:: What you are asked to do ::
Please transcribe exactly, and only, the lines of the data below between the line holding "let x := if" and the line holding "def execZexp (d", inclusive.

:: Data provided ::

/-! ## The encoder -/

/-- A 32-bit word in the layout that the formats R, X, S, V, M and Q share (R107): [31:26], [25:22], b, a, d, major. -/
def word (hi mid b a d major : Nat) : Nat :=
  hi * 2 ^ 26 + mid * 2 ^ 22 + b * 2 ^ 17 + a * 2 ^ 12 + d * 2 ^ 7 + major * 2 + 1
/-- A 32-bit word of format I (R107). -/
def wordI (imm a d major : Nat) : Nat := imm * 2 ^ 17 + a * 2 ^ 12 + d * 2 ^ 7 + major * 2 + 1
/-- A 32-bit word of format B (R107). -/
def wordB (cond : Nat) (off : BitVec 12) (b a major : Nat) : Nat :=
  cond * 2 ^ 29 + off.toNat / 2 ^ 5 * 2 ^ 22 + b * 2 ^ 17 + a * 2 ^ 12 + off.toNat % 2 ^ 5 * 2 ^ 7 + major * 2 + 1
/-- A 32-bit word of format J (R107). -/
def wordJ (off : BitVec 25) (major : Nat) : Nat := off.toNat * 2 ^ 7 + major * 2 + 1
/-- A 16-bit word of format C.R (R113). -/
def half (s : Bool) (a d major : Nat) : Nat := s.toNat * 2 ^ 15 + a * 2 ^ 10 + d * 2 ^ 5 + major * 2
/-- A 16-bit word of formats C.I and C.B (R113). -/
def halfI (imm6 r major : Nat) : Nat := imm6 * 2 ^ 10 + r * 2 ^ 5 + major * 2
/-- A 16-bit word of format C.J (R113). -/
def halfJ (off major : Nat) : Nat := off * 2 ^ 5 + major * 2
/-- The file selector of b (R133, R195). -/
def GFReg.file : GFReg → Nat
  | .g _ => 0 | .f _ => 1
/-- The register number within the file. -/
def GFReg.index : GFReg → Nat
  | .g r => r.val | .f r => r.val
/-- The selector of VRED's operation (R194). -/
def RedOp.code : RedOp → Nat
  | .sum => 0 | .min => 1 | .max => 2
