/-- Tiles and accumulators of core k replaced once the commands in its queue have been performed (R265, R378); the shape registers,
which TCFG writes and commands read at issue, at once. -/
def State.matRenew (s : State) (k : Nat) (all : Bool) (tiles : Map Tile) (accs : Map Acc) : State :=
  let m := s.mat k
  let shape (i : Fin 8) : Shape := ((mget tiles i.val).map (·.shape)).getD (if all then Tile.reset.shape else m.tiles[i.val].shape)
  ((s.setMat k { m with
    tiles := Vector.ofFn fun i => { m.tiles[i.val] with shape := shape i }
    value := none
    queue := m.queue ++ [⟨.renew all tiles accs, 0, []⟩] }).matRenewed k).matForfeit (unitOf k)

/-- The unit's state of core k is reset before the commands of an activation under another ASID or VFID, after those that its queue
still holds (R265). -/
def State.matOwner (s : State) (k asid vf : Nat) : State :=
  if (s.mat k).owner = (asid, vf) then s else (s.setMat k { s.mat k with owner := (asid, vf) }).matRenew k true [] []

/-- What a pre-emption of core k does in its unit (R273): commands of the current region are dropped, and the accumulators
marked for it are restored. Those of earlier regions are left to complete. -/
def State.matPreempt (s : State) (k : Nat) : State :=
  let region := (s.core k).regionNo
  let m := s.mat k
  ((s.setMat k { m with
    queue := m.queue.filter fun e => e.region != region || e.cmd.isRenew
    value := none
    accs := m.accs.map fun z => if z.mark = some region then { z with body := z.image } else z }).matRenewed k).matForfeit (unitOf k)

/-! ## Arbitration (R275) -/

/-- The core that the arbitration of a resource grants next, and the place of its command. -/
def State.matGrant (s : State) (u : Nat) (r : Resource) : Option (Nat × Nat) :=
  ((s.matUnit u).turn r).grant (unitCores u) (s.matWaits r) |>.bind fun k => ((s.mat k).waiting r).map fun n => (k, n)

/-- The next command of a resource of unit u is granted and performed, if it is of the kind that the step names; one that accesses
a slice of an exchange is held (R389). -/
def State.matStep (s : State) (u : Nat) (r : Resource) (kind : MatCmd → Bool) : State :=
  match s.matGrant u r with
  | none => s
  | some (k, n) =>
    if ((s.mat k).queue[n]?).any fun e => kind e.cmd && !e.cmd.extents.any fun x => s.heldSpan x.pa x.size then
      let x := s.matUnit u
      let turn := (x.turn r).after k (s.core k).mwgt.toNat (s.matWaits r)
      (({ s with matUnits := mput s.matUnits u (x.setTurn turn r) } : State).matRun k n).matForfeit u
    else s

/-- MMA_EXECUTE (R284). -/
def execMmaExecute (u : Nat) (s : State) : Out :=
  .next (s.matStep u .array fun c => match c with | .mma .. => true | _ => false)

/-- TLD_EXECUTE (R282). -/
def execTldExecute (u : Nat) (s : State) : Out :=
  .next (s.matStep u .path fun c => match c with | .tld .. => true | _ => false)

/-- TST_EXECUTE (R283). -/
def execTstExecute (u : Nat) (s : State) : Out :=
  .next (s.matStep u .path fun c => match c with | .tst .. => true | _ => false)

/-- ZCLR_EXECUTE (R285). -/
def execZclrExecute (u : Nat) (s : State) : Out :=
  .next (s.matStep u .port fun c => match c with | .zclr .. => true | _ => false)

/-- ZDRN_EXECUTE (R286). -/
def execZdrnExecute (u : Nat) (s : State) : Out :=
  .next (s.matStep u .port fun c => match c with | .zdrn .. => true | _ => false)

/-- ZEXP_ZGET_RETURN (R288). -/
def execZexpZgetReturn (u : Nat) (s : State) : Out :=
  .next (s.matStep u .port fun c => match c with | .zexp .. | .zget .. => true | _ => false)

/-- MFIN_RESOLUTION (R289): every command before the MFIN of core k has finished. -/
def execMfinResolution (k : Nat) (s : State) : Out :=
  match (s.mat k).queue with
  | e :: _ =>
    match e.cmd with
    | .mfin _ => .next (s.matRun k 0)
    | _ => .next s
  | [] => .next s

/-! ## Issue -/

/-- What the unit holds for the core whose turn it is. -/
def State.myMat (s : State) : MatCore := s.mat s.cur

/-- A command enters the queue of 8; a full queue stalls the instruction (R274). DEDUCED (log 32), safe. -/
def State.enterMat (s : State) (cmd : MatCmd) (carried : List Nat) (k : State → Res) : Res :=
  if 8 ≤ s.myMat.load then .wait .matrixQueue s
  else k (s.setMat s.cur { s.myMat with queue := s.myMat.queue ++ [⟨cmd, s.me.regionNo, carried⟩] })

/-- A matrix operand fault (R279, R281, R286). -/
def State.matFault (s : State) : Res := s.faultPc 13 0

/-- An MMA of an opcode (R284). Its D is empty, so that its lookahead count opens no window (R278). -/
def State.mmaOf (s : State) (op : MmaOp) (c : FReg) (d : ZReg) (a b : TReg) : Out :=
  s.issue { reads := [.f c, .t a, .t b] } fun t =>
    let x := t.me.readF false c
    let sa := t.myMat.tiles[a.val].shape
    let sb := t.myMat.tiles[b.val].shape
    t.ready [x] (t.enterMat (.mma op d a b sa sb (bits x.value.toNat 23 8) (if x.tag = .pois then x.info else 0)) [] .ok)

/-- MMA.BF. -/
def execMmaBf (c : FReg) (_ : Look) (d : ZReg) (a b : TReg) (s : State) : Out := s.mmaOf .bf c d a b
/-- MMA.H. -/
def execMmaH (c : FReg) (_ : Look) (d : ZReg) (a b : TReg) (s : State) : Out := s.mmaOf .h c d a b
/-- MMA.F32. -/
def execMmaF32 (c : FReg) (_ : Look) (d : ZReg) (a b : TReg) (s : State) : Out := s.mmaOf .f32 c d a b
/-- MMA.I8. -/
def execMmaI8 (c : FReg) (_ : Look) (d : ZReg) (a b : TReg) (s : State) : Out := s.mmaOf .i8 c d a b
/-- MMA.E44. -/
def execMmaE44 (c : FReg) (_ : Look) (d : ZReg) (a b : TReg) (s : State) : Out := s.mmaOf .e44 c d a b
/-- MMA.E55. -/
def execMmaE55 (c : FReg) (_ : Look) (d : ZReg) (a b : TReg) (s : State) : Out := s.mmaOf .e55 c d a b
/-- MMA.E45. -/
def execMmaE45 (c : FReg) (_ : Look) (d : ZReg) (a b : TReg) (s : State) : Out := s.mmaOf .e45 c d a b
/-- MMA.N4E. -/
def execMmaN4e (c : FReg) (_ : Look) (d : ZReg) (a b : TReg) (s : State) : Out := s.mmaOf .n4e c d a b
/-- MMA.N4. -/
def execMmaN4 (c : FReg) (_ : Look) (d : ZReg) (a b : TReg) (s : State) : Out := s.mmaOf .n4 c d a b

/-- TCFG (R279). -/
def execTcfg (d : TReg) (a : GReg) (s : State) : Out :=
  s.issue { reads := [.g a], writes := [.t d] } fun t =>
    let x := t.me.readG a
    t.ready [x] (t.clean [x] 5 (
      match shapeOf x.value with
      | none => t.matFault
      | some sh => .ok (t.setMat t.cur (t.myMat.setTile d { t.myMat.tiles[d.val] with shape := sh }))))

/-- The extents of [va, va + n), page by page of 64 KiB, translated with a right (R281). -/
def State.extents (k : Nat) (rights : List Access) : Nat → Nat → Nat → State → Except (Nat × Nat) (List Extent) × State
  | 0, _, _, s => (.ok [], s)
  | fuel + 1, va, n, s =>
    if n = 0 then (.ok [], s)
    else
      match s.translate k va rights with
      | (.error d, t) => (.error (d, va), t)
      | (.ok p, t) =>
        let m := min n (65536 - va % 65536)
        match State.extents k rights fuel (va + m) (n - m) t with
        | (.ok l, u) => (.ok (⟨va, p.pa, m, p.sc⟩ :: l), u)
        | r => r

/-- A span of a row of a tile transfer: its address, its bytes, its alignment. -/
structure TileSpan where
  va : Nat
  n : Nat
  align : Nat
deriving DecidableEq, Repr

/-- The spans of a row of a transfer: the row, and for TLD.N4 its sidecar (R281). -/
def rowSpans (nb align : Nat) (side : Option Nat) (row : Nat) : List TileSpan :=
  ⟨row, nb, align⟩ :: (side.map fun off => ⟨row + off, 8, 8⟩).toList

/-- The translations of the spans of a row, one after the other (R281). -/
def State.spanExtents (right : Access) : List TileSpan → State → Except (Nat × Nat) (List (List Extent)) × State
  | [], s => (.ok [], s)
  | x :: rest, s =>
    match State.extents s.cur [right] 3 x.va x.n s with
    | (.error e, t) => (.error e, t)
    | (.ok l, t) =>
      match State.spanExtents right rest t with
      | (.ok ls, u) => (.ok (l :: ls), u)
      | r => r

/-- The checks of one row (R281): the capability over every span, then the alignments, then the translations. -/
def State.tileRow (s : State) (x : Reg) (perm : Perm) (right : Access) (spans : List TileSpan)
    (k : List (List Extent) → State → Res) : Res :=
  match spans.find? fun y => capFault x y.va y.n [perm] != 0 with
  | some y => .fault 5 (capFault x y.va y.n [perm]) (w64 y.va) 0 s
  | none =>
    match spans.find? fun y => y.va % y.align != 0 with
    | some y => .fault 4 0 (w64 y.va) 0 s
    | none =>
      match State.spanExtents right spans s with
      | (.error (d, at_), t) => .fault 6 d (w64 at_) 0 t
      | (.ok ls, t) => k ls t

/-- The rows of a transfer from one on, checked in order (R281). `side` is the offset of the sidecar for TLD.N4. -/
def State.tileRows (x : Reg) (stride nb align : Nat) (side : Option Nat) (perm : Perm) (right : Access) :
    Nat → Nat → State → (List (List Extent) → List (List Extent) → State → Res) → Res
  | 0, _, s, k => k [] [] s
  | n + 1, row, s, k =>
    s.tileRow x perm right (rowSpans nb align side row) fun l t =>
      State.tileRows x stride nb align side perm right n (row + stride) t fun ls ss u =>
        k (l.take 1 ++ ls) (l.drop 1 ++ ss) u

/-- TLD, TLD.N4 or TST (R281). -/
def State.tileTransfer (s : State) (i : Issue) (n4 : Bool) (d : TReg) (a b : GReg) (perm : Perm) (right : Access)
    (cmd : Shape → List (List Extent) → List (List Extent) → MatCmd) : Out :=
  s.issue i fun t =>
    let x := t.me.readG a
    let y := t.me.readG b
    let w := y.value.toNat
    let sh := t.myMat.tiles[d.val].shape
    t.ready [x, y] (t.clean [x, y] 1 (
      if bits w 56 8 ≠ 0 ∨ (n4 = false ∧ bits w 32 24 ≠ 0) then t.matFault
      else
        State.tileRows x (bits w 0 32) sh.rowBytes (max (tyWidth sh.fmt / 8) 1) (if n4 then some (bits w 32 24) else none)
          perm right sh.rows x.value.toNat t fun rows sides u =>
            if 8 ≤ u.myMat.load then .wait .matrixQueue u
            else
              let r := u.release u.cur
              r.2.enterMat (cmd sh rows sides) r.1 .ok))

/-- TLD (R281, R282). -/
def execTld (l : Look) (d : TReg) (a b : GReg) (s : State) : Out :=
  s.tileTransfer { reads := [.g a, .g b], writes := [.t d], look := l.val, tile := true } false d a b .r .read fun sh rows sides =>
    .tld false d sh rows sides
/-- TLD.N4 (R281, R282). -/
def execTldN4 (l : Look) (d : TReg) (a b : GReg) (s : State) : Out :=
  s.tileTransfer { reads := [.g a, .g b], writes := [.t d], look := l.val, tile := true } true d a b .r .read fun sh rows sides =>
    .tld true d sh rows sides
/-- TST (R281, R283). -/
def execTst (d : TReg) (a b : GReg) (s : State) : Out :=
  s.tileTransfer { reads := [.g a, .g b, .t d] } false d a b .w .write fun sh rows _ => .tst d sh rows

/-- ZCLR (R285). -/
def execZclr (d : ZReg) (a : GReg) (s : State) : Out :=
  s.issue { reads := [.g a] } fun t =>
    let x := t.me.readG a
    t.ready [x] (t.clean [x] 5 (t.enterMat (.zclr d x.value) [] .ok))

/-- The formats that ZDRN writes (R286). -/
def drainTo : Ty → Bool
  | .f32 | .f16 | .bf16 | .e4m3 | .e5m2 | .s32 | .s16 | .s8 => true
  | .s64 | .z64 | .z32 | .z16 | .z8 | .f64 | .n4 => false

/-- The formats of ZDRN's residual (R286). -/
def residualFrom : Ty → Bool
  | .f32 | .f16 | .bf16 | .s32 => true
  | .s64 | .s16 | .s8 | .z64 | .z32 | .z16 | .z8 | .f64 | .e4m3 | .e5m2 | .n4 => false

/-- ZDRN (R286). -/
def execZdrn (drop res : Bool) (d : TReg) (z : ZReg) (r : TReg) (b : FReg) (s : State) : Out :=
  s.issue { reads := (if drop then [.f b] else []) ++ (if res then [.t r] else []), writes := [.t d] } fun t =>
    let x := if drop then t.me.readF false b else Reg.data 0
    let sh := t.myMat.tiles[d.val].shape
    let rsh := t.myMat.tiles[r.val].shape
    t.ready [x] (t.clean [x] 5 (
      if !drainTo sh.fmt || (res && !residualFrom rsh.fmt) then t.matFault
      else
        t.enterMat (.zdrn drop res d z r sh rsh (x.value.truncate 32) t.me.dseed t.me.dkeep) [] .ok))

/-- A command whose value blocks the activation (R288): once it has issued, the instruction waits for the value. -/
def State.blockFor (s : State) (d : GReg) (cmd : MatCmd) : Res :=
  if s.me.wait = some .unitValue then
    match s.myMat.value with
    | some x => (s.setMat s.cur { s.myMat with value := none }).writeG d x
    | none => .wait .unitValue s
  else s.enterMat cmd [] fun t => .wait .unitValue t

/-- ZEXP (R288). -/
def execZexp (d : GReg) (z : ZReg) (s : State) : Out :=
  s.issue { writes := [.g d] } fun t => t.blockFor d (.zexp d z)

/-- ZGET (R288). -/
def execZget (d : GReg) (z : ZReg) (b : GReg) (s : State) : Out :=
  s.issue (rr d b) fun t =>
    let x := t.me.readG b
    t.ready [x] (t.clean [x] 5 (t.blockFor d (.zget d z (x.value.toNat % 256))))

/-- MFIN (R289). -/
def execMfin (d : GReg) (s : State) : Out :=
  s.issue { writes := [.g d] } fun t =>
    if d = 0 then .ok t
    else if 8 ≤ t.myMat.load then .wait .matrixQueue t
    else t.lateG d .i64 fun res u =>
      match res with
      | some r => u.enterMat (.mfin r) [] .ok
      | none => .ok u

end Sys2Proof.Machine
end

:: Result for this exercise ::
    let x := if drop then t.me.readF false b else Reg.data 0
    let sh := t.myMat.tiles[d.val].shape
    let rsh := t.myMat.tiles[r.val].shape
    t.ready [x] (t.clean [x] 5 (
      if !drainTo sh.fmt || (res && !residualFrom rsh.fmt) then t.matFault
      else
        t.enterMat (.zdrn drop res d z r sh rsh (x.value.truncate 32) t.me.dseed t.me.dkeep) [] .ok))

/-- A command whose value blocks the activation (R288): once it has issued, the instruction waits for the value. -/
def State.blockFor (s : State) (d : GReg) (cmd : MatCmd) : Res :=
  if s.me.wait = some .unitValue then
    match s.myMat.value with
    | some x => (s.setMat s.cur { s.myMat with value := none }).writeG d x
    | none => .wait .unitValue s
  else s.enterMat cmd [] fun t => .wait .unitValue t

/-- ZEXP (R288). -/
def execZexp (d : GReg) (z : ZReg) (s : State) : Out :=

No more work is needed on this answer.